> WHAT YOU ARE ASKED TO DO
Look through the records that follow. Copy every line containing the word "entry".

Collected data

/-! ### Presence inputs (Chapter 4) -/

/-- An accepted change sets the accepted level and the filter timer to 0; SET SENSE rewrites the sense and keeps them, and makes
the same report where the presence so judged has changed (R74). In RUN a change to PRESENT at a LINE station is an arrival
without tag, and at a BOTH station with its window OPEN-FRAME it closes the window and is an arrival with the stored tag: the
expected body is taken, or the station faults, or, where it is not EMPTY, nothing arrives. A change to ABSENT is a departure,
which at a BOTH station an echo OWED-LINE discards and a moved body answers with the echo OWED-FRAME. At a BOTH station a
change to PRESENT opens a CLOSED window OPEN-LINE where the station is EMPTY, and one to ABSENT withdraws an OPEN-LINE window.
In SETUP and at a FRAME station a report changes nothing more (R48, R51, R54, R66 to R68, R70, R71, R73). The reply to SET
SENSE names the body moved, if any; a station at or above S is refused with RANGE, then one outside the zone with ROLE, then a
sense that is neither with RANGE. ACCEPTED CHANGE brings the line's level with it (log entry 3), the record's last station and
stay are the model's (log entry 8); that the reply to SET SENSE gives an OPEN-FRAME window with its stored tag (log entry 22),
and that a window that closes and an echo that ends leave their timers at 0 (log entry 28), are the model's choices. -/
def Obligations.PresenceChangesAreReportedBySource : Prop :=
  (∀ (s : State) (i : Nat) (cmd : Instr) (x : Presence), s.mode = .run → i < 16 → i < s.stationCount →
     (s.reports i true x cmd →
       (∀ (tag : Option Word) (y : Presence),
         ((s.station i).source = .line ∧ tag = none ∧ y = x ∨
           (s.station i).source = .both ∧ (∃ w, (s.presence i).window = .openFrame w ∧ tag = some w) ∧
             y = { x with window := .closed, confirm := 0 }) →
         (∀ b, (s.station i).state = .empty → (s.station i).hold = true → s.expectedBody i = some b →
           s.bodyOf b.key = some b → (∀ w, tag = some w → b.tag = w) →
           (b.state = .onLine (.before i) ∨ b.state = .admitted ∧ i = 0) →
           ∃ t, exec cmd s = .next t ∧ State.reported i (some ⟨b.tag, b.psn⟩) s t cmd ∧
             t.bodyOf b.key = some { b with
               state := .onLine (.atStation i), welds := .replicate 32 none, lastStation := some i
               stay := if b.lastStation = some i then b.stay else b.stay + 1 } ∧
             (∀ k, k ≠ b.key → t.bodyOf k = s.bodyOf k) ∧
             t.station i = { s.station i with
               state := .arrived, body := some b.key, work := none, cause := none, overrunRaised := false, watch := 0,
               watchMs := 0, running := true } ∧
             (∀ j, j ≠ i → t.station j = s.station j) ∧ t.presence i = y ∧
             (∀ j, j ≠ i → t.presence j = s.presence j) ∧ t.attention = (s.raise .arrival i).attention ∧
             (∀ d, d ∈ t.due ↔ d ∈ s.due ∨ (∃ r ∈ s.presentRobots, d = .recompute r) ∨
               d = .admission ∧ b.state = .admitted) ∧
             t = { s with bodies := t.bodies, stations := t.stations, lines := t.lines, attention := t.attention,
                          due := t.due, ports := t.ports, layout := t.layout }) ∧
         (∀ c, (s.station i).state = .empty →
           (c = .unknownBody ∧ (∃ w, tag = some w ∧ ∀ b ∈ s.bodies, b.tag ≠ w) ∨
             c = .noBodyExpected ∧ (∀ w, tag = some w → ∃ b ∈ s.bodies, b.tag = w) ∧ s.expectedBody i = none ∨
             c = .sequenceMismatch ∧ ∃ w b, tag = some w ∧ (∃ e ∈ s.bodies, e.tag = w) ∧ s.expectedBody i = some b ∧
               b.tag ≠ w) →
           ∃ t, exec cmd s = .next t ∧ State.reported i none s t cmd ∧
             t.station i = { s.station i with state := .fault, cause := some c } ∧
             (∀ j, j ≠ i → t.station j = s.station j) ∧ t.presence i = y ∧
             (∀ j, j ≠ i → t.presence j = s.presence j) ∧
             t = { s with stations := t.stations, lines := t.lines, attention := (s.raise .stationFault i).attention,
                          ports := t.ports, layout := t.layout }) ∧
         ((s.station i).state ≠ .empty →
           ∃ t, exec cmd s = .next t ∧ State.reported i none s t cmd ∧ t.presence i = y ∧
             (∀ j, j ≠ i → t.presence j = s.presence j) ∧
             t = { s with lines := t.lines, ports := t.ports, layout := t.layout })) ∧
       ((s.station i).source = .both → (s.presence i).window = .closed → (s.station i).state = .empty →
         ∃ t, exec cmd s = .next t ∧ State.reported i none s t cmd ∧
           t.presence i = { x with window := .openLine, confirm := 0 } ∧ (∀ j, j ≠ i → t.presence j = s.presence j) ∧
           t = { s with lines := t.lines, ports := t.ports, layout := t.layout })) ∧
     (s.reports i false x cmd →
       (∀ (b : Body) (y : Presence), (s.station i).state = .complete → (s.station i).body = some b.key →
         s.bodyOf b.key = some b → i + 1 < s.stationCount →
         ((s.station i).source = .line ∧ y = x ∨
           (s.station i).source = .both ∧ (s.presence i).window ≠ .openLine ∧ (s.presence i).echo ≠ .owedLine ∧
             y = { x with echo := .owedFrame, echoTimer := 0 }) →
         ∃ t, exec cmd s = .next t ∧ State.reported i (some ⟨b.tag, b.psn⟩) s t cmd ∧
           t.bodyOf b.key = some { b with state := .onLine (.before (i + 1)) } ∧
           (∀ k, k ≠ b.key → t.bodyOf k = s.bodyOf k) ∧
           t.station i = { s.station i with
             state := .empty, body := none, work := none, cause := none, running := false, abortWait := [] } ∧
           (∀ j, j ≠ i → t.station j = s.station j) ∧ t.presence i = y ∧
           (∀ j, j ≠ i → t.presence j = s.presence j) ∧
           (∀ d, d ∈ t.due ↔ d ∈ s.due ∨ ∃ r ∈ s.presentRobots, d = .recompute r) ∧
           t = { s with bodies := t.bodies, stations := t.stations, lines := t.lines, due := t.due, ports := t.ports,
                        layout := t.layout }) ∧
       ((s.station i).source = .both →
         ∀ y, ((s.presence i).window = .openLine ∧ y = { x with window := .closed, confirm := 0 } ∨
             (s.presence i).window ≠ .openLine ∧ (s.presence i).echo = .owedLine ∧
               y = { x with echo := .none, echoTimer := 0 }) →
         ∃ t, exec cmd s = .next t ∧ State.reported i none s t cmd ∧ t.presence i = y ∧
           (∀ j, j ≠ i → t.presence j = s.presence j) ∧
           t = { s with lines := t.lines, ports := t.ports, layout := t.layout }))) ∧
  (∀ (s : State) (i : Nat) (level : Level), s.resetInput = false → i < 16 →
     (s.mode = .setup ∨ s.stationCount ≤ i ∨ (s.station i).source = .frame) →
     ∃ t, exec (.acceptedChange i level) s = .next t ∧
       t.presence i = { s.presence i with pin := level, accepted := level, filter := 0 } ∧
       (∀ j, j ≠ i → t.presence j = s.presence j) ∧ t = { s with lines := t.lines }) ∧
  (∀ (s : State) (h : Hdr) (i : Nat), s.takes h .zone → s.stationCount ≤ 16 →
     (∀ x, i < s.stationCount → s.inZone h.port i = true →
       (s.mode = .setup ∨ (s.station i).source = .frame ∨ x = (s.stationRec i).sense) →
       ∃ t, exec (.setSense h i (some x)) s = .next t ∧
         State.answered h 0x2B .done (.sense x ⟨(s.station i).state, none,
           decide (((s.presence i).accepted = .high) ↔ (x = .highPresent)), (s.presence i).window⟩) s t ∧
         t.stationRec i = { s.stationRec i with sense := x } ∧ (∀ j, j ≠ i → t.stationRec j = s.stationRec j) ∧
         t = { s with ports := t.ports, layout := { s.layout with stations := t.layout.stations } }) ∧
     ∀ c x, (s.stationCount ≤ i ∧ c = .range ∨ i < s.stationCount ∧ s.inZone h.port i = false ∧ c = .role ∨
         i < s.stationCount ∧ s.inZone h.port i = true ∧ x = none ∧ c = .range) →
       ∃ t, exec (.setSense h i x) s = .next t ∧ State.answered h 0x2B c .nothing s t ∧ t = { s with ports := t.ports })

> RESPONSE BOX
sense that is neither with RANGE. ACCEPTED CHANGE brings the line's level with it (log entry 3), the record's last station and
stay are the model's (log entry 8); that the reply to SET SENSE gives an OPEN-FRAME window with its stored tag (log entry 22),
and that a window that closes and an echo that ends leave their timers at 0 (log entry 28), are the model's choices. -/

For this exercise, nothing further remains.